= William Evelyn Denison =

Captain William Evelyn Denison DL, JP (25 February 1843 – 24 September 1916) was a British Army officer and a Conservative Party politician. He owned an estate in Ossington, Nottinghamshire where he held several local offices as well as sitting in the House of Commons from 1874 to 1880.

== Early life ==
Denison was the eldest son of Sir William T. Denison (1804–71), a British colonial governor and brother of Speaker Evelyn Denison. His mother was Caroline née Hornby, daughter of Admiral Sir Phipps Hornby. At the age of 3, he moved to Van Diemen's Land, where his father had been appointed Lieutenant-Governor. In 1854, Sir William was promoted to Governor of New South Wales, and the family moved to Sydney.

William was educated at Eton and then at the Royal Military Academy in Woolwich. In February 1864, he was commissioned as a lieutenant in the Royal Artillery, and in September 1876, he was promoted to the rank of captain. He retired from the Royal Artillery in 1878.

== Political career ==
Denison was elected at the 1874 general election as a Member of Parliament (MP) for Nottingham, when the Conservatives took both the city's parliamentary seats from the Liberals. Denison did not stand again in Nottingham at the 1880 general election, having been asked instead to contest the Northern division of Nottinghamshire, where he was unsuccessful.

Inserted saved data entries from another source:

/-! ### Writing the elements (R106, R231, R239) -/

/-- The cache banks of a die emptied: their lines leave them (R231, R322). -/
def flushBanks (s : State) (pn : Nat) (l : List Nat) : State :=
  l.foldl (fun x m =>
    let lines := (mtileOf x m).sets.flatMap fun e => e.2.map (·.line)
    lines.foldl (fun y n => noteEvict y pn n) (setMTile x m { mtileOf x m with sets := [] })) s
/-- The banks of a partition emptied on the dies where a change has altered which tiles are its cache banks. -/
def banksChanged (s t : State) (pn : Nat) : State :=
  (List.range 4).foldl (fun x d =>
    if cacheTiles s pn d = cacheTiles t pn d then x
    else flushBanks x pn (cacheTiles s pn d ++ (cacheTiles t pn d).filter fun m => !(cacheTiles s pn d).contains m)) t
/-- The compute tiles of an image written. -/
def putTiles (s : State) (k : Nat) (armed : Bool) (img : Image) : State :=
  (imgTiles img).foldl (fun x n =>
    let t := tileOf x n
    let q := img.pes.find? fun q => epTile q.ep == n
    let t1 := { t with rgn := some k, slots := (q.map (·.slots)).getD [], sw := (q.map (·.sw)).getD 0,
                       half := if armed then some (t.half.getD false) else t.half, lastBank := 0 }
    setTile (fonsCut x n) n (tileFresh t1 (bindsOf img n))) s
/-- The rings of a memory tile's ring words (R233). -/
def ringsOf (l : List W64) : SMap Ring := (l.zipIdx.filter fun w => w.1.getLsbD 63).map fun w => (w.2, ⟨w.1, 0, 0⟩)
/-- The metadata that an install leaves in a memory tile's array (R317): none of the half that it writes; an armed tile's other half
keeps its own. -/
def metaLeft (shadow : Bool) (m : MTile) : SMap (BitVec 64) :=
  match shadow, m.half with
  | false, none => []
  | false, some h => m.lmeta.filter fun e => (e.1 / 4096 == 1) != h
  | true, h => m.lmeta.filter fun e => (e.1 / 4096 == 1) == h.getD false
/-- The memory tiles of an image written, their metadata EMPTY (R317). The tokens of an end of an inter-partition queue stay where
the tile is one again (R412). -/
def putMts (s : State) (k : Nat) (armed shadow : Bool) (img : Image) : State :=
  (imgMts img).foldl (fun x n =>
    let m := mtileOf x n
    let e := img.mts.find? fun e => epMt e.1 == n
    let role := (e.map (·.2.1)).getD 0
    let cache := role.getLsbD 63 && fld role 62 61 == 2
    let gw := fun w : W64 => w.getLsbD 63 && fld w 62 61 == 1 && w.getLsbD 59
    let same := gw m.role && gw role && m.role == role
    if shadow && cache then x
    else setMTile x n
      { m with rgn := some k, role := role, lmeta := metaLeft shadow m, rings := (e.map fun e => ringsOf e.2.2).getD [],
               fifo := if same then m.fifo else [], fifoPos := if same then m.fifoPos else 0,
               fifoBad := if same then m.fifoBad else [], link := if same then m.link else none,
               half := if armed && !cache then some (m.half.getD false) else if cache then none else m.half }) s
/-- The AGTs of an image written. -/
def putAgts (s : State) (k : Nat) (img : Image) : State :=
  img.agts.foldl (fun x a => setAgt x (epAgt a.1) (agtFrom k a.2)) s
/-- The block-transfer channels of an image written. -/
def putBtes (s : State) (k holder : Nat) (img : Image) : State :=
  (bteList img).zipIdx.foldl (fun x (b, j) =>
    setBte x (btePlaceOf b.1) b.2.1 { bteCh0 with rgn := some k, w0 := b.2.2.1, w1 := b.2.2.2, holder := holder + 1 + j }) s
/-- A region instance as it is installed. -/
def regionOf (pn : Nat) (e : BitVec 512) (img : Image) (chans : List Nat) : Region :=
  let src := fun (off prod : Nat) =>
    if (reqFld e off 4).testBit 31 then (sourceCons img prod).bind fun x => chans[x.1]? else none
  { id := reqFld e 20 4, part := pn, conf := reqFld e 16 4, row0 := reqFld e 24 1, col0 := reqFld e 25 1, imgVA := reqFld e 8 8,
    img := img, holder := insHolder e, maint := (reqFld e 26 2).testBit 14, shadow := insShadow e, idx := src 28 indexProd,
    arg := src 32 argProd, policy := BitVec.ofNat 64 (reqFld e 40 8), st := if insShadow e then .shadow else .live, version := 0,
    sinks := img.sinks.map fun w => ⟨fld w 18 0, fld w 62 60, fld w 59 44, 0⟩, launch := none, started := false, reusable := true,
    feed := none, argTok := none, stopAt := none, drain := none, wasFrozen := false, brks := [], plans := [], proposals := [],
    nprop := 0, rewire := none, clones := [], folds := [], baros := [], chans := chans, win := 0, winDue := false, releasing := none, unitGone := false,
    image := none }
/-- The elements of a region instance written, and its channels made. -/
def putRegion (s : State) (k : Nat) (r : Region) : State :=
  let armed := (partOf s r.part).isArmed
  let s1 := putMts (putTiles s k armed r.img) k armed r.shadow r.img
  let (s2, ids) := addChans s1 k r.img.chs
  let s3 := putBtes (putAgts s2 k r.img) k r.holder r.img
  setRgn s3 k { r with chans := ids }
/-- A region instance installed (R106): its elements, its record, its layout descriptor. -/
def installRegion (s : State) (pn : Nat) (e : BitVec 512) (img : Image) : State :=
  let k := rgnKey pn (reqFld e 20 4)
  let go := fun x : State =>
    let (x1, r) := (x, regionOf pn e img [])
    let y := putRegion x1 k r
    match rgnOf y k with
    | some q => setRgn y k { regionOf pn e img q.chans with chans := q.chans }
    | none => y
  let s1 := if insShadow e then inShadow s pn go else go s
  writeDesc (banksChanged s s1 pn) k
/-- Whether a request of INSTALL has a reserved bit set. -/
def insReserved (e : BitVec 512) : Bool :=
  reqFld e 36 4 != 0 || reqFld e 56 8 != 0 || (reqFld e 26 2).testBit 15 || reqFld e 26 2 / 1024 % 8 != 0
    || reqFld e 28 4 / 2 ^ 19 % 2 ^ 12 != 0 || reqFld e 32 4 / 2 ^ 19 % 2 ^ 12 != 0
/-- The outcome of an INSTALL: its status and the state. -/
def installDo (s : State) (e : BitVec 512) : State × Nat :=
  let pn := reqPart e
  let refuse := fun (l : List CfgErr) =>
    let l := errSort l
    (cfgRecords s pn (reqFld e 20 4) l, ((l.head?).map (·.st)).getD 0)
  if insReserved e then (s, 0x117)
  else match insImage s pn e with
    | .error l => refuse l
    | .ok (img, agts, errs) =>
      let l := errs ++ insErrs s pn e img agts
      if l.isEmpty then (installRegion s pn e (imgOn img), 0) else refuse l
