-- ==== Sys2Proof/Machine/Products.lean ====
section
/-! DEFINITION. Values of the matrix array (08_matrix_array.md): accumulator rows, the codebook product table of R81,
dense and sparse sums of R205 and R206, the sparse check and the scale step of R210. -/
namespace Sys2Proof.Machine

/-- Element c of an accumulator row in format g (R194). -/
def rowElem (r : Row) (g : Fmt) (c : Nat) : Nat := (r.toNat >>> (fmtWidth g * c)) % 2 ^ fmtWidth g
/-- A row built from its elements in format g. -/
def rowOf (g : Fmt) (l : List Nat) : Row :=
  BitVec.ofNat 1024 ((l.reverse).foldl (fun acc x => acc * 2 ^ fmtWidth g + x % 2 ^ fmtWidth g) 0)
/-- Half h of a row (R194). -/
def rowHalf (r : Row) (h : Bool) : W512 := if h then r.extractLsb' 512 512 else r.extractLsb' 0 512
/-- A row with half h replaced (R208). -/
def rowSetHalf (r : Row) (h : Bool) (x : W512) : Row := if h then x ++ r.extractLsb' 0 512 else r.extractLsb' 512 512 ++ x

/-- The code k of a CB4 token (R69). -/
def cb4Code (x : W512) (k : Nat) : Nat := (x.toNat >>> (4 * k)) % 16
/-- The product table of R81, entry 16 i + j, with the flags raised when it is built (R204). -/
def buildTable (ftzi : Bool) (a b : W512) : List FVal × Raise :=
  let da := (List.range 16).map fun i => finF ftzi .bf16 (lane a 16 i)
  let db := (List.range 16).map fun i => finF ftzi .bf16 (lane b 16 i)
  let ps := da.flatMap fun x => db.map fun y => prodF x.1 y.1
  (ps.map (·.1), (da ++ db ++ ps).foldl (fun r x => r ||| x.2) 0)
/-- Entry n of a table; before any `mcb` every entry is the real 0 (R193). -/
def tableAt (t : List FVal) (n : Nat) : FVal := t.getD n (.zero false)

/-- The formats of operand rows of `mma` (R205). -/
inductive MFmt where
  | fp (f : Fmt)
  | cb4
  deriving DecidableEq, Repr
/-- Accumulator format of a row format (R205). -/
def accFmt : MFmt → Fmt
  | .fp .f64 => .f64
  | _ => .f32
/-- Panel columns used (R195). -/
def panelCols : MFmt → Nat
  | .fp .f64 => 16
  | _ => 32

/-- The products of one operand row and one panel column, with the flags they raise (R205); a product drawn from the
table raises none (R81). -/
def denseProds (ftzi : Bool) (m : MFmt) (table : List FVal) (a p : W512) : List (FVal × Raise) :=
  match m with
  | .cb4 => (List.range 128).map fun k => (tableAt table (16 * cb4Code a k + cb4Code p k), 0)
  | .fp f => (List.range (fmtLanes f)).map fun k =>
      let (x, r1) := finF ftzi f (lane a (fmtWidth f) k)
      let (y, r2) := finF ftzi f (lane p (fmtWidth f) k)
      let (v, r3) := prodF x y
      (v, r1 ||| r2 ||| r3)
/-- One accumulator element after adding products (R205, R79). -/
def accSum (ftzi ftzo : Bool) (g : Fmt) (old : Nat) (ps : List (FVal × Raise)) : Nat × Raise :=
  let (o, r0) := finF ftzi g old
  let (x, r) := msum ftzo o (ps.map (·.1)) g
  (x, ps.foldl (fun r p => r ||| p.2) (r0 ||| r))
/-- A dense `mma` on one row: the row after the firing and the flags (R205). -/
def denseRow (ftzi ftzo : Bool) (m : MFmt) (table : List FVal) (za : Bool) (a : W512) (panel : Nat → W512) (old : Row) :
    Row × Raise :=
  let g := accFmt m
  let l := (List.range (panelCols m)).map fun c =>
    accSum ftzi ftzo g (if za then 0 else rowElem old g c) (denseProds ftzi m table a (panel c))
  (rowOf g (l.map (·.1)), l.foldl (fun r x => r ||| x.2) 0)

/-- Groups of a sparse form (R206). -/
def spGroups (cb : Bool) : Nat := if cb then 4 else 2
/-- The position entry j of group g (R206). -/
def spEntry (b : W512) (g j : Nat) : Nat := lane b 8 (16 * g + j)
/-- Whether entry (g, j) breaks the check of R206. -/
def spBad (b : W512) (g j : Nat) : Bool :=
  decide (32 ≤ spEntry b g j) || (decide (0 < j) && decide (spEntry b g j ≤ spEntry b g (j - 1)))
/-- The lowest group and then entry that breaks the check. -/
def spCheck (cb : Bool) (n : Nat) (b : W512) : Option (Nat × Nat) :=
  ((List.range (spGroups cb)).flatMap fun g => (List.range n).map fun j => (g, j)).find? fun (g, j) => spBad b g j
/-- The payload of ERR SPARSE_META (R207). -/
def sparseMeta (b : W512) (g j : Nat) : W512 :=
  BitVec.ofNat 512 (6 + g * 2 ^ 16 + j * 2 ^ 19 + spEntry b g j * 2 ^ 24)
/-- The terms of group g for one panel column (R206). -/
def spTerms (ftzi cb : Bool) (table : List FVal) (n : Nat) (a b p : W512) (g : Nat) : List (FVal × Raise) :=
  (List.range n).map fun j =>
    let e := spEntry b g j
    if cb then (tableAt table (16 * cb4Code a (16 * g + j) + cb4Code p (32 * g + e)), 0)
    else
      let (x, r1) := finF ftzi .bf16 (lane a 16 (16 * g + j))
      let (y, r2) := finF ftzi .bf16 (lane p 16 e)
      let (v, r3) := prodF x y
      (v, r1 ||| r2 ||| r3)
/-- A sparse `mma` on one row: the row takes the terms of the groups listed (R206). -/
def sparseRow (ftzi ftzo cb : Bool) (table : List FVal) (za : Bool) (n : Nat) (a b : W512) (gs : List Nat)
    (panel : Nat → W512) (old : Row) : Row × Raise :=
  let l := (List.range 32).map fun c =>
    accSum ftzi ftzo .f32 (if za then 0 else rowElem old .f32 c)
      (gs.flatMap (spTerms ftzi cb table n a b (panel c)))
  (rowOf .f32 (l.map (·.1)), l.foldl (fun r x => r ||| x.2) 0)

/-- `sacc` (R210): MAIN and PART rows after the sixteen elements of half h, and the flags. -/
def saccRows (ftzi ftzo : Bool) (main part : Row) (h : Bool) (a b : W512) : Row × Row × Raise :=
  let l := (List.range 32).map fun c =>
    if (decide (16 ≤ c)) == h then
      saccElem ftzi ftzo (rowElem main .f32 c) (rowElem part .f32 c) (lane b 32 0) (lane a 32 (c % 16))
    else (rowElem main .f32 c, 0)
  (rowOf .f32 (l.map (·.1)), rowSetHalf part h 0, l.foldl (fun r x => r ||| x.2) 0)

end Sys2Proof.Machine
end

He was appointed as Deputy Lieutenant of Nottinghamshire in March 1875. He was nominated as a High Sheriff of Nottinghamshire in November 1892, and again in November 1894, and appointed to the post in March 1895.

Denison was also a county magistrate (Justice of the Peace), chairman of the bench of magistrates at Newark, and an Alderman of Nottinghamshire County Council.

== Cricket ==
Denison was a member of the Nottinghamshire County Cricket Club, of which he was president in 1891. The following year he was president of the Marylebone Cricket Club.

== Residence ==
When his uncle Viscount Ossington died childless in 1873, Denison inherited the Ossington Hall estate. On his own death in 1916, the estates passed to his son William Frank Evelyn Denison, who died two years later, when the estates reverted to Lady Elinor Denison, widow of W.E Denison.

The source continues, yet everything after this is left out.